PROMPT
Find every line below where the string "readReg" shows up, and copy those lines.

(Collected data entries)
=== Begin Enclosure ===
-- ==== Sys2Proof/Laws/State.lean ====
section
/-! SUPPORT. One lemma for each field of State under each update of Machine/Ops.lean, so that no proof unfolds a record
update. -/

namespace Sys2Proof.Machine

variable (s : State) (i v : Byte) (a n w : Nat) (f : FaultRecord) (P : List Byte)

/-! Writing a register changes `x` alone (R101). -/

@[simp] theorem State.writeReg_run : (s.writeReg i v).run = s.run := rfl
@[simp] theorem State.writeReg_pc : (s.writeReg i v).pc = s.pc := rfl
@[simp] theorem State.writeReg_mem : (s.writeReg i v).mem = s.mem := rfl
@[simp] theorem State.writeReg_fault : (s.writeReg i v).fault = s.fault := rfl
@[simp] theorem State.writeReg_prog : (s.writeReg i v).prog = s.prog := rfl
@[simp] theorem State.writeReg_memLen : (s.writeReg i v).memLen = s.memLen := rfl
@[simp] theorem State.writeReg_readCell : (s.writeReg i v).readCell a = s.readCell a := rfl

/-! Writing a cell changes `mem` alone (R126). -/

@[simp] theorem State.writeCell_run : (s.writeCell a v).run = s.run := rfl
@[simp] theorem State.writeCell_pc : (s.writeCell a v).pc = s.pc := rfl
@[simp] theorem State.writeCell_x : (s.writeCell a v).x = s.x := rfl
@[simp] theorem State.writeCell_mem : (s.writeCell a v).mem = s.mem.write a v := rfl
@[simp] theorem State.writeCell_fault : (s.writeCell a v).fault = s.fault := rfl
@[simp] theorem State.writeCell_prog : (s.writeCell a v).prog = s.prog := rfl
@[simp] theorem State.writeCell_memLen : (s.writeCell a v).memLen = s.memLen := rfl
@[simp] theorem State.writeCell_readReg : (s.writeCell a v).readReg i = s.readReg i := rfl

/-! Raising a fault changes `run` and `fault` alone (R141). -/

@[simp] theorem State.raise_run : (s.raise f).run = .faulted := rfl
@[simp] theorem State.raise_pc : (s.raise f).pc = s.pc := rfl
@[simp] theorem State.raise_x : (s.raise f).x = s.x := rfl
@[simp] theorem State.raise_mem : (s.raise f).mem = s.mem := rfl
@[simp] theorem State.raise_fault : (s.raise f).fault = some f := rfl
@[simp] theorem State.raise_prog : (s.raise f).prog = s.prog := rfl
@[simp] theorem State.raise_memLen : (s.raise f).memLen = s.memLen := rfl
@[simp] theorem State.raise_readReg : (s.raise f).readReg i = s.readReg i := rfl
@[simp] theorem State.raise_readCell : (s.raise f).readCell a = s.readCell a := rfl

/-! Completing an instruction changes `pc` and `run` alone (R87, R89). -/

@[simp] theorem State.complete_run :
    (s.complete n).run = runAfter s.run (s.pc + n) s.prog.length := rfl
@[simp] theorem State.complete_pc : (s.complete n).pc = s.pc + n := rfl
@[simp] theorem State.complete_x : (s.complete n).x = s.x := rfl
@[simp] theorem State.complete_mem : (s.complete n).mem = s.mem := rfl
@[simp] theorem State.complete_fault : (s.complete n).fault = s.fault := rfl
@[simp] theorem State.complete_prog : (s.complete n).prog = s.prog := rfl
@[simp] theorem State.complete_memLen : (s.complete n).memLen = s.memLen := rfl
@[simp] theorem State.complete_readReg : (s.complete n).readReg i = s.readReg i := rfl
@[simp] theorem State.complete_readCell : (s.complete n).readCell a = s.readCell a := rfl

/-! The reset state of a run (R36). -/

@[simp] theorem State.resetWith_pc : (State.resetWith P n).pc = 0 := rfl
@[simp] theorem State.resetWith_mem : (State.resetWith P n).mem = [] := rfl
@[simp] theorem State.resetWith_fault : (State.resetWith P n).fault = none := rfl
@[simp] theorem State.resetWith_prog : (State.resetWith P n).prog = P := rfl
@[simp] theorem State.resetWith_memLen : (State.resetWith P n).memLen = n := rfl

/-! Placing a table word changes the program store, `run` and `fault`. -/

@[simp] theorem State.withFetchWord_run : (s.withFetchWord n w).run = .running := rfl
@[simp] theorem State.withFetchWord_pc : (s.withFetchWord n w).pc = s.pc := rfl
@[simp] theorem State.withFetchWord_x : (s.withFetchWord n w).x = s.x := rfl
@[simp] theorem State.withFetchWord_mem : (s.withFetchWord n w).mem = s.mem := rfl
@[simp] theorem State.withFetchWord_fault : (s.withFetchWord n w).fault = none := rfl
@[simp] theorem State.withFetchWord_prog :
    (s.withFetchWord n w).prog = spliceAt s.prog s.pc (tableBytes n w) := rfl
@[simp] theorem State.withFetchWord_memLen : (s.withFetchWord n w).memLen = s.memLen := rfl

/-! The outcome's next state. -/

@[simp] theorem nextState_next : nextState (.next s) = some s := rfl
@[simp] theorem nextState_fault (r : Fault) : nextState (.fault r) = none := rfl
@[simp] theorem nextState_refused (r : Refusal) : nextState (.refused r) = none := rfl

end Sys2Proof.Machine
end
=== End Enclosure ===
RESULT OF THIS EXERCISE
@[simp] theorem State.writeCell_readReg : (s.writeCell a v).readReg i = s.readReg i := rfl
@[simp] theorem State.raise_readReg : (s.raise f).readReg i = s.readReg i := rfl
@[simp] theorem State.complete_readReg : (s.complete n).readReg i = s.readReg i := rfl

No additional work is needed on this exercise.